All lines in the entries below that hold "takes" make up the answer.

Saved data entries

::::::::

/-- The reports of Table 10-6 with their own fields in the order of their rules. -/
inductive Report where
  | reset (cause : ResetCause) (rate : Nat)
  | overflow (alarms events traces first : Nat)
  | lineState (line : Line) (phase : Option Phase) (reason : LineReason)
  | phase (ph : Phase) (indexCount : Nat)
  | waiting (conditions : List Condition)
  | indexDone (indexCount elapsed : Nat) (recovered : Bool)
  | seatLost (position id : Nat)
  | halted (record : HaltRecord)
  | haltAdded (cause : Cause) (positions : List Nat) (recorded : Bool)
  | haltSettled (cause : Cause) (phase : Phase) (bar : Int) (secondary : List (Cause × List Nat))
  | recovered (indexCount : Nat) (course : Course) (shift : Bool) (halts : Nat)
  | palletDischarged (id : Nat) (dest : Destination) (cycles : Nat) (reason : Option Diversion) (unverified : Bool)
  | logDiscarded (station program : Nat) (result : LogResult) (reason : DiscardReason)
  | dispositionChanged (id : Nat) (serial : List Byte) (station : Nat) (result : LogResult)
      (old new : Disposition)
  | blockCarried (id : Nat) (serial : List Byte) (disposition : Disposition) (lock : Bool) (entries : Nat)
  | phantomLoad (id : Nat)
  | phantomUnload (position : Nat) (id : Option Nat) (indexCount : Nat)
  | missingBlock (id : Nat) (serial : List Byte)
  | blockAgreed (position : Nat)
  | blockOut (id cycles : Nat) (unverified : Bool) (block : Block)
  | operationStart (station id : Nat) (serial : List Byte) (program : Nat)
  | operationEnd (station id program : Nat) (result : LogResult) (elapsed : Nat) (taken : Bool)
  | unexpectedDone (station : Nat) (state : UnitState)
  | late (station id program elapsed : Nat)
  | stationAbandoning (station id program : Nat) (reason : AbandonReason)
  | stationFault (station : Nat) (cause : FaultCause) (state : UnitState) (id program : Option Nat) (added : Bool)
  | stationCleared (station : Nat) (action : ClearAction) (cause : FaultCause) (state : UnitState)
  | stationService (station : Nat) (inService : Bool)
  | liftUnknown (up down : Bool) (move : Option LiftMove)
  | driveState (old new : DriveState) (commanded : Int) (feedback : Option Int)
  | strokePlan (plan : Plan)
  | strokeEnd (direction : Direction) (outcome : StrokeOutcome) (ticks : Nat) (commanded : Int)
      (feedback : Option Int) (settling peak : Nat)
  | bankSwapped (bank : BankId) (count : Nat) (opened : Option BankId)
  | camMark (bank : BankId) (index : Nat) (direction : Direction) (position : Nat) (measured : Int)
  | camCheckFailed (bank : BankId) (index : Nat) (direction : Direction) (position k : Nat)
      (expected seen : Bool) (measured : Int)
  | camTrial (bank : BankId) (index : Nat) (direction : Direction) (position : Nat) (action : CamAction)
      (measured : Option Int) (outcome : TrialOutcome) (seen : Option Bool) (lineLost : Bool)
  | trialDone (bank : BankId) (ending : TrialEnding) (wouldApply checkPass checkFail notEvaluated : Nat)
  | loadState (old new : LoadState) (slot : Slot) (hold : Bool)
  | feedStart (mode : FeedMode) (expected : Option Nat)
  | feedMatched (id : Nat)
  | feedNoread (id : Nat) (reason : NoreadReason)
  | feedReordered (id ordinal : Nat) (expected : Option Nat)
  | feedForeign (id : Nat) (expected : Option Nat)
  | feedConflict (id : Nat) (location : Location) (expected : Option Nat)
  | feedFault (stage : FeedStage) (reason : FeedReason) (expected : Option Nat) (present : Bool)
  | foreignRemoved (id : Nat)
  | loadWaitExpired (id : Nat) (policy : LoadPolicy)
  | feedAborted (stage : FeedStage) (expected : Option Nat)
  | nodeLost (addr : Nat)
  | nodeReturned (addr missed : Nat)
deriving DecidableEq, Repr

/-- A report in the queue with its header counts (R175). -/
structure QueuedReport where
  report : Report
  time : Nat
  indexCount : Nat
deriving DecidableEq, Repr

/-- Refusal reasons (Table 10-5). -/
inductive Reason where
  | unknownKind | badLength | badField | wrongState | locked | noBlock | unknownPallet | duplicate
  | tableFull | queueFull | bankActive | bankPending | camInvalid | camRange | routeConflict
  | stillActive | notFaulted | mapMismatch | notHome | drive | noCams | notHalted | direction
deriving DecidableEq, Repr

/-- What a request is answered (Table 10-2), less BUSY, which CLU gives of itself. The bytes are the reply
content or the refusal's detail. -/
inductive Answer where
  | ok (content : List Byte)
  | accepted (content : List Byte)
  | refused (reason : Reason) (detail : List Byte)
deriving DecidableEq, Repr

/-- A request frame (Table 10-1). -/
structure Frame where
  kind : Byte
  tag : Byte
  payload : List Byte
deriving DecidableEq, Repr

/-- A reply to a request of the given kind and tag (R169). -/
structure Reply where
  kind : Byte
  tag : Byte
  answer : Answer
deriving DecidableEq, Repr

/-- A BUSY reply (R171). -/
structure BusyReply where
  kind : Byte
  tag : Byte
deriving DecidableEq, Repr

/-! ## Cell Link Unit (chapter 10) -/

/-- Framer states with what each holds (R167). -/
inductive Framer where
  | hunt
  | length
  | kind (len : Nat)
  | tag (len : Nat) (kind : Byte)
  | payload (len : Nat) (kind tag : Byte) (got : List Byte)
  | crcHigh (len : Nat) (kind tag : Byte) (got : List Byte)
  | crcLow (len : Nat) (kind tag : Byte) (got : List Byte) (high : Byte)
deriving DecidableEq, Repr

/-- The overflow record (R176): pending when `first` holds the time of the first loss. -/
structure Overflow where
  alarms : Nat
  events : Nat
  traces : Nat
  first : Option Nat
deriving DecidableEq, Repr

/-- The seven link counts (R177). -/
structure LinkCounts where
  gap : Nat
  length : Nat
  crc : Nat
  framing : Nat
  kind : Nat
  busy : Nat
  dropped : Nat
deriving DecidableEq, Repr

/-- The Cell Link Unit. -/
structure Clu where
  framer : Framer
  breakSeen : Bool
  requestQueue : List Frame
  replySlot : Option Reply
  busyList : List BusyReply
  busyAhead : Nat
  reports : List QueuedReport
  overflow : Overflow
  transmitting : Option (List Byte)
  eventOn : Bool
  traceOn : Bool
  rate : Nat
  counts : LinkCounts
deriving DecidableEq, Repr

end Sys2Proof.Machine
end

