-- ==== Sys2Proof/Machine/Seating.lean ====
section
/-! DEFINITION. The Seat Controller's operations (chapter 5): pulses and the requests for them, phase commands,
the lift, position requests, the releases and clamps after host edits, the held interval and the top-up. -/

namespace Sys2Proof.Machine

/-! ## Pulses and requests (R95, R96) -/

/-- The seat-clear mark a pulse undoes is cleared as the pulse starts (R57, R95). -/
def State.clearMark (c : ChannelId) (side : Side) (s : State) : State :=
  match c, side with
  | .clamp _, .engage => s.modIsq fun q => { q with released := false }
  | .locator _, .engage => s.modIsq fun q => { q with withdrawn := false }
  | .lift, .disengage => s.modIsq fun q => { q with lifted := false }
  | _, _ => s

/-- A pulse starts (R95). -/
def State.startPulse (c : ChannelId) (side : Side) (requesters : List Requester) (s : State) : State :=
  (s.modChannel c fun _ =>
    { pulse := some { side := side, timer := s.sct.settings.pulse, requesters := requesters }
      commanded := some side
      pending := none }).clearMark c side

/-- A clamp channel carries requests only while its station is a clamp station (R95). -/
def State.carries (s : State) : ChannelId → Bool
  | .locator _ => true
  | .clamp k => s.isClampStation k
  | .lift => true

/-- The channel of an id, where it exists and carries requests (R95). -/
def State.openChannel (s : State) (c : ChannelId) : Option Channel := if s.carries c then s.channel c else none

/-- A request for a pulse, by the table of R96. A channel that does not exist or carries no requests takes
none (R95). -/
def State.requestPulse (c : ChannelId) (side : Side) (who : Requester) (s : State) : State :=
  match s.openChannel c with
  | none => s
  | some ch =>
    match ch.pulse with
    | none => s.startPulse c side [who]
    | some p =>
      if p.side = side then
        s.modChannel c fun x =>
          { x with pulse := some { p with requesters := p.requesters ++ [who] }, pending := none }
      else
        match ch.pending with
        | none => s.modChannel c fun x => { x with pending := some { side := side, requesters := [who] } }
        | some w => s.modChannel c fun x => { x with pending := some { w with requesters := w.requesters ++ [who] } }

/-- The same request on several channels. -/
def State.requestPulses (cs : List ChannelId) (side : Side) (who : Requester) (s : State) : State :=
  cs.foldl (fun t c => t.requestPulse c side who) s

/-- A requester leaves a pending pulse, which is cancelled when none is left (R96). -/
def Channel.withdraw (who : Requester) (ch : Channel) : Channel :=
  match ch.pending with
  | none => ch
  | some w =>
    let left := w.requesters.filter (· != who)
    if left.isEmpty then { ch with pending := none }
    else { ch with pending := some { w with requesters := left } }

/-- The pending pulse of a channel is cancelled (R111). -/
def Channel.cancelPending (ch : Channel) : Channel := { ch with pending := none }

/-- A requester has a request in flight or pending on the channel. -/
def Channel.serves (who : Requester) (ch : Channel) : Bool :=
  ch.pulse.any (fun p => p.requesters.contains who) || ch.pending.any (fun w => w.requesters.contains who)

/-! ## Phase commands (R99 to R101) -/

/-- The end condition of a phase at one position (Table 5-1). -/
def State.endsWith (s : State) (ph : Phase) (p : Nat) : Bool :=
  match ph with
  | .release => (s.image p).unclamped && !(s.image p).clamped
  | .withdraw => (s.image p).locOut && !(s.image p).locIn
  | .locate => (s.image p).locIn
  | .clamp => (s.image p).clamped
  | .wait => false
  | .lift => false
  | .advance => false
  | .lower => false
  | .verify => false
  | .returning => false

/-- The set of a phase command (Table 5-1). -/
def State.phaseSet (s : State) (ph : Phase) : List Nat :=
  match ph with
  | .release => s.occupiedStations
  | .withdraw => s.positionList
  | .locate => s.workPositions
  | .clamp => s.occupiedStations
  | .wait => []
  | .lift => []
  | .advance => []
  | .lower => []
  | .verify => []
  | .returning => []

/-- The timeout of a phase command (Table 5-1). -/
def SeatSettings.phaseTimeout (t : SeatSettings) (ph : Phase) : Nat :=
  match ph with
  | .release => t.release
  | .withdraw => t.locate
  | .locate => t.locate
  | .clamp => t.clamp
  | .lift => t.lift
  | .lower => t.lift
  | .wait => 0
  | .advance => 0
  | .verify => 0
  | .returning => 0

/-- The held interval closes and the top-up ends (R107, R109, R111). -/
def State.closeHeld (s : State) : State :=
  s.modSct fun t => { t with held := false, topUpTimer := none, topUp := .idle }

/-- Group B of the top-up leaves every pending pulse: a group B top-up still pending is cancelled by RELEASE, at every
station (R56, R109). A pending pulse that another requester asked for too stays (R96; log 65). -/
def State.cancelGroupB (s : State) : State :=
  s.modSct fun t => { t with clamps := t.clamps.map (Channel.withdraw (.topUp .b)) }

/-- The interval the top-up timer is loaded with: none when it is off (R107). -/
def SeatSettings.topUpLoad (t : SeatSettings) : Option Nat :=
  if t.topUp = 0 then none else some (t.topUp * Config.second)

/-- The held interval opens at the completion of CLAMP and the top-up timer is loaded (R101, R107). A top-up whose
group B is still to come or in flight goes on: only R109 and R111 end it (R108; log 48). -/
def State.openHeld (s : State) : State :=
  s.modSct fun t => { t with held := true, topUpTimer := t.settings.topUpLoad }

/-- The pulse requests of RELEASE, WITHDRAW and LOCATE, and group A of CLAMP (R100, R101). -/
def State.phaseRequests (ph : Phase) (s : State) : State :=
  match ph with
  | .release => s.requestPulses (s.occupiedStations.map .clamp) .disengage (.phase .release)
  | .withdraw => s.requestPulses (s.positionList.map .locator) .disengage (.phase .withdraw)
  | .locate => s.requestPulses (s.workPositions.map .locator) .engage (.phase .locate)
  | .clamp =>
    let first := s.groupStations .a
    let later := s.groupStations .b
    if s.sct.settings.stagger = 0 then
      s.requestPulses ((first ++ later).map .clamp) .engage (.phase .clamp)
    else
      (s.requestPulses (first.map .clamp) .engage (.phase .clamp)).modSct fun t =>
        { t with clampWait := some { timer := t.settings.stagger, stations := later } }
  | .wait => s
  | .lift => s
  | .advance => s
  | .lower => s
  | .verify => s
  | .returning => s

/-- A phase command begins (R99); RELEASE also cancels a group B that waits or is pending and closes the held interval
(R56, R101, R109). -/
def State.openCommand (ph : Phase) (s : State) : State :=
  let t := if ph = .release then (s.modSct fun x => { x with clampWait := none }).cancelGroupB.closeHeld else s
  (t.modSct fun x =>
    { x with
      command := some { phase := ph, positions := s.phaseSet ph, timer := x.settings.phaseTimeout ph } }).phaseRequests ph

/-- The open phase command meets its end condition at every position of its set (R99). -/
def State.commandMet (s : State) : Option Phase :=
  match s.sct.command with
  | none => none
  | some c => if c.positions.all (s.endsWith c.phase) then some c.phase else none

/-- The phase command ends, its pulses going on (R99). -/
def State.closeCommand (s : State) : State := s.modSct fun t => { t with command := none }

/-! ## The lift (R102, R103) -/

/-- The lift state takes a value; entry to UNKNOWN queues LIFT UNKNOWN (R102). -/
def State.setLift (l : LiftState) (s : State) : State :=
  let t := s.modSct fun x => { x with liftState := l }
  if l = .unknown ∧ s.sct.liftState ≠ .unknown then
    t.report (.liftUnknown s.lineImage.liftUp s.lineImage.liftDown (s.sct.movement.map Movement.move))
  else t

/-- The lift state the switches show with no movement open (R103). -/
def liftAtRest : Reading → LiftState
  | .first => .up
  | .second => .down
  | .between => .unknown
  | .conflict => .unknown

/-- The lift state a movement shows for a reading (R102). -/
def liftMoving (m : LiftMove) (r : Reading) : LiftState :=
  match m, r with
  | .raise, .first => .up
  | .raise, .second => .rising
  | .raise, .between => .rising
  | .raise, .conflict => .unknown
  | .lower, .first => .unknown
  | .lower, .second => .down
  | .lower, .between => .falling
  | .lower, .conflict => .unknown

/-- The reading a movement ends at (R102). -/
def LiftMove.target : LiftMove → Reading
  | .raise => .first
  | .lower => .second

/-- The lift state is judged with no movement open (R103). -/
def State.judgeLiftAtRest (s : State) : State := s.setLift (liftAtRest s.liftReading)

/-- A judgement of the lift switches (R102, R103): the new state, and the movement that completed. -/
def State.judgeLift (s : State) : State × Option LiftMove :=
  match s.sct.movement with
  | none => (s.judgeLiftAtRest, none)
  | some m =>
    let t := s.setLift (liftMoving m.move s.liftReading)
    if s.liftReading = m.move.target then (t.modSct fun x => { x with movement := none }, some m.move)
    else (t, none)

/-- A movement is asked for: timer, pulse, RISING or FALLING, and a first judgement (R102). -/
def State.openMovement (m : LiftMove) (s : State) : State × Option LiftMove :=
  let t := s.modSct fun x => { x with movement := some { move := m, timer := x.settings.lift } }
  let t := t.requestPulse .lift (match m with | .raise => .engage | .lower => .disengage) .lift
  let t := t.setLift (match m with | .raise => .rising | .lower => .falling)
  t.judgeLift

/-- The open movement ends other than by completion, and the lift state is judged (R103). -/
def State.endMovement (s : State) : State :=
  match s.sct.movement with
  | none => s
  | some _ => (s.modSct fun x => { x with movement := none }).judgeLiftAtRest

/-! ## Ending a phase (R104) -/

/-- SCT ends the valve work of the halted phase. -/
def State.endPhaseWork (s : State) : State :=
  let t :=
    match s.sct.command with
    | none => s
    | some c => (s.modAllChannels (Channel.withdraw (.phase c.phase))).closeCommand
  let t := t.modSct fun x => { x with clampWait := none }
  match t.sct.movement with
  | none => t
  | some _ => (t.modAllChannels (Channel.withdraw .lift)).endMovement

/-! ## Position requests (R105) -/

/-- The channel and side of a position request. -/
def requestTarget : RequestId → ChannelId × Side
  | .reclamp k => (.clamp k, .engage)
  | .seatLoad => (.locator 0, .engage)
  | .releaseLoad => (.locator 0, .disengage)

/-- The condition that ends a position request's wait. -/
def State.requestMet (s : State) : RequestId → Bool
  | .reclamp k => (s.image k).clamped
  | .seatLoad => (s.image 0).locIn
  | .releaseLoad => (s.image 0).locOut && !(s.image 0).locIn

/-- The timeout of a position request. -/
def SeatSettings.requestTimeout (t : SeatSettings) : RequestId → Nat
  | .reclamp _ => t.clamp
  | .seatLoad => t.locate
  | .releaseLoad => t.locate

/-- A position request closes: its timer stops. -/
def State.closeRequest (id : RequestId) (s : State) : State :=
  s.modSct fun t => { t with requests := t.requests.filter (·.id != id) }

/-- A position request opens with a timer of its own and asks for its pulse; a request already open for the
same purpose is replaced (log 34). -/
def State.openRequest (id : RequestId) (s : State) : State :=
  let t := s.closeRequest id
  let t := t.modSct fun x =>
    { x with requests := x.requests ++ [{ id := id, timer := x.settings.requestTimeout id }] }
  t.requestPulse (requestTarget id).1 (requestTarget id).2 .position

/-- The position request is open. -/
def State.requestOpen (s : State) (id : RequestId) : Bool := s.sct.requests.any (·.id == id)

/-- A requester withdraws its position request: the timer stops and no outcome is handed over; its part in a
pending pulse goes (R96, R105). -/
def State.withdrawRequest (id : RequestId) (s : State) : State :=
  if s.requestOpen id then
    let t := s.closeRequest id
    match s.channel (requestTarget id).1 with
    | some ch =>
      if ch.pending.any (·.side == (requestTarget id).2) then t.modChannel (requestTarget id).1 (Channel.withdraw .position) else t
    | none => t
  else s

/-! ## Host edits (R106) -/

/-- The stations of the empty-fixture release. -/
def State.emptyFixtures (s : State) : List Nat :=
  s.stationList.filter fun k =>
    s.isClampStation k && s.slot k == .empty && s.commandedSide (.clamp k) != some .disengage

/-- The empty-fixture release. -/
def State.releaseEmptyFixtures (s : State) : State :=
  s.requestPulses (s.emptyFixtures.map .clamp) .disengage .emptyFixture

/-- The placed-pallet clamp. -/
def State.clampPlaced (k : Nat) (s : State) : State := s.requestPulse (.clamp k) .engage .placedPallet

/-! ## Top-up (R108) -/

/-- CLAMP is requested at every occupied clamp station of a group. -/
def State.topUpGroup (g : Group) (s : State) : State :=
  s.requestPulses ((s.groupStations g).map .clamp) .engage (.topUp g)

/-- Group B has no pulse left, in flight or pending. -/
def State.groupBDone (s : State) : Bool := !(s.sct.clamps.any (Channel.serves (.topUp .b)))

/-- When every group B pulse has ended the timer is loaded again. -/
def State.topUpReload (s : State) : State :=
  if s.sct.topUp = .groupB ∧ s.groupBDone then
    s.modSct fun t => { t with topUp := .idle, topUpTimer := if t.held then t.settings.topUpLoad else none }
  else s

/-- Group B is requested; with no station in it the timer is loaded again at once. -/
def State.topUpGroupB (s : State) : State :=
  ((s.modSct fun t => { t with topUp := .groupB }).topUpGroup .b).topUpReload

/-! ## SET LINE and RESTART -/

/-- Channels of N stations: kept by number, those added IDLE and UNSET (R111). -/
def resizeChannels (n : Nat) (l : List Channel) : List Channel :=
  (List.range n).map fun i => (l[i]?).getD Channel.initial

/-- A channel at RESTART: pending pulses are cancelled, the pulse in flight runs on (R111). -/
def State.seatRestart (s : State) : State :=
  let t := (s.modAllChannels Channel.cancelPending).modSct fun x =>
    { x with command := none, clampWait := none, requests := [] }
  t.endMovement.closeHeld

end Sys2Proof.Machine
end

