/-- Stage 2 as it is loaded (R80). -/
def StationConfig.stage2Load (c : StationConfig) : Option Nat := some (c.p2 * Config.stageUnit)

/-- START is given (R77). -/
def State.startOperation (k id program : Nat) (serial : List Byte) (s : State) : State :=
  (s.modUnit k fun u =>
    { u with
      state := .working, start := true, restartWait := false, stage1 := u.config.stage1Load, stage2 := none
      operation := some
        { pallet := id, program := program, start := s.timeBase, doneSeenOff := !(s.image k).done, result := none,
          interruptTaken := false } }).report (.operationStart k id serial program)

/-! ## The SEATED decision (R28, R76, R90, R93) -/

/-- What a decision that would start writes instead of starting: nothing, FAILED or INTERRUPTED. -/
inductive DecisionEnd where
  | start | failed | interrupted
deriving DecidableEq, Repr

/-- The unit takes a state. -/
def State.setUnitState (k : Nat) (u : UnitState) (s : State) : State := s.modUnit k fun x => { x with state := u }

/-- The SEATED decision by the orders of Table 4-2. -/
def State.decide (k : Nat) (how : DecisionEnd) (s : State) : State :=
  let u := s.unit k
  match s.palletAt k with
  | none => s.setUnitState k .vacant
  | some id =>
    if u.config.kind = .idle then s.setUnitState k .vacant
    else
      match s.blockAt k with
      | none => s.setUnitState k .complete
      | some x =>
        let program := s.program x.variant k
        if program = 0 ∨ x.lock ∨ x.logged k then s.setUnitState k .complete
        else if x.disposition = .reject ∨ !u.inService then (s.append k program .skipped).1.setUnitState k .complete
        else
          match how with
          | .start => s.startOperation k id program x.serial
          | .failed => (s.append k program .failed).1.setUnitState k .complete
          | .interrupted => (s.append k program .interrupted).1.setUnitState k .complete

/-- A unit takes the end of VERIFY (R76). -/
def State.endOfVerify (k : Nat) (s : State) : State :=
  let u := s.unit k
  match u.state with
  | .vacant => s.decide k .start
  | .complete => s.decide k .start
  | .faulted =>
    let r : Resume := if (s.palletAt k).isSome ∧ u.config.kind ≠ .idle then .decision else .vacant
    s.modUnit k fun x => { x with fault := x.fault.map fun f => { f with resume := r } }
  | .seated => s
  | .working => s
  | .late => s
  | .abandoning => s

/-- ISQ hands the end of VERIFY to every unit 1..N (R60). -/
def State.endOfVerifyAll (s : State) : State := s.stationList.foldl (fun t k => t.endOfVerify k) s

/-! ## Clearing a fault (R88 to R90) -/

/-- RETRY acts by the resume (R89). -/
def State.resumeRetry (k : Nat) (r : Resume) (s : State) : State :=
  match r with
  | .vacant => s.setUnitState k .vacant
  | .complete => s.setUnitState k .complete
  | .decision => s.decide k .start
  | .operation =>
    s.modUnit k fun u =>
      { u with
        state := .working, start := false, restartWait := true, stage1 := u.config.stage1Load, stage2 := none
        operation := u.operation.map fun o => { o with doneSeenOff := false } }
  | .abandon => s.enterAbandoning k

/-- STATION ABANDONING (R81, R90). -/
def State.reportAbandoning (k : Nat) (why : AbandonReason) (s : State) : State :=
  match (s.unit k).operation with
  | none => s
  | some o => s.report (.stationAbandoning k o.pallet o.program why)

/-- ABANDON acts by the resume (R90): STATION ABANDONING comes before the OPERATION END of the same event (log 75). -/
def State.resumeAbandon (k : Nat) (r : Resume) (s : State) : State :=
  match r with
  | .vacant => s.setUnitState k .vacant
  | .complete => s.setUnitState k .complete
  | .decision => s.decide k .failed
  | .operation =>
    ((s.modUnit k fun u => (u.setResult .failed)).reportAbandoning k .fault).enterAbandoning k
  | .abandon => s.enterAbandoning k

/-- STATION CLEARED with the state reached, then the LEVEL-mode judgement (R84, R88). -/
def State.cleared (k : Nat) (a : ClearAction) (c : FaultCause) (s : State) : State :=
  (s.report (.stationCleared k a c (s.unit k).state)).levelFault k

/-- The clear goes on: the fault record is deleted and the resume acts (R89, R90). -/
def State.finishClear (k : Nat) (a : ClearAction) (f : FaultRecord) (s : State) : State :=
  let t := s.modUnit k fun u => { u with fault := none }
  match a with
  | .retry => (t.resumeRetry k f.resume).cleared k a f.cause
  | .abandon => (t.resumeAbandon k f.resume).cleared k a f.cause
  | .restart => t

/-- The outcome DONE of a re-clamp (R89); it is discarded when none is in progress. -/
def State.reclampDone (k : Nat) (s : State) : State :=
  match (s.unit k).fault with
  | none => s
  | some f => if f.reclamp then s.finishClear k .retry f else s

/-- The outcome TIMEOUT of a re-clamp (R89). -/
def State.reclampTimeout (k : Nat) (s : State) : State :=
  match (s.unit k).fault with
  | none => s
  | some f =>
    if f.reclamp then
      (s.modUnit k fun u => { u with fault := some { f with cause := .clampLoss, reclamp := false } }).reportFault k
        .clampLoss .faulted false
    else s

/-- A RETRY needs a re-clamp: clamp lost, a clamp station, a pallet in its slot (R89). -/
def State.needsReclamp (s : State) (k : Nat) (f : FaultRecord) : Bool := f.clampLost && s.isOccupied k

::::::::

Exercise solution:
/-- A request for a pulse, by the table of R96. A channel that does not exist or carries no requests takes
/-- The lift state takes a value; entry to UNKNOWN queues LIFT UNKNOWN (R102). -/
/-- The unit takes a state. -/
/-- A unit takes the end of VERIFY (R76). -/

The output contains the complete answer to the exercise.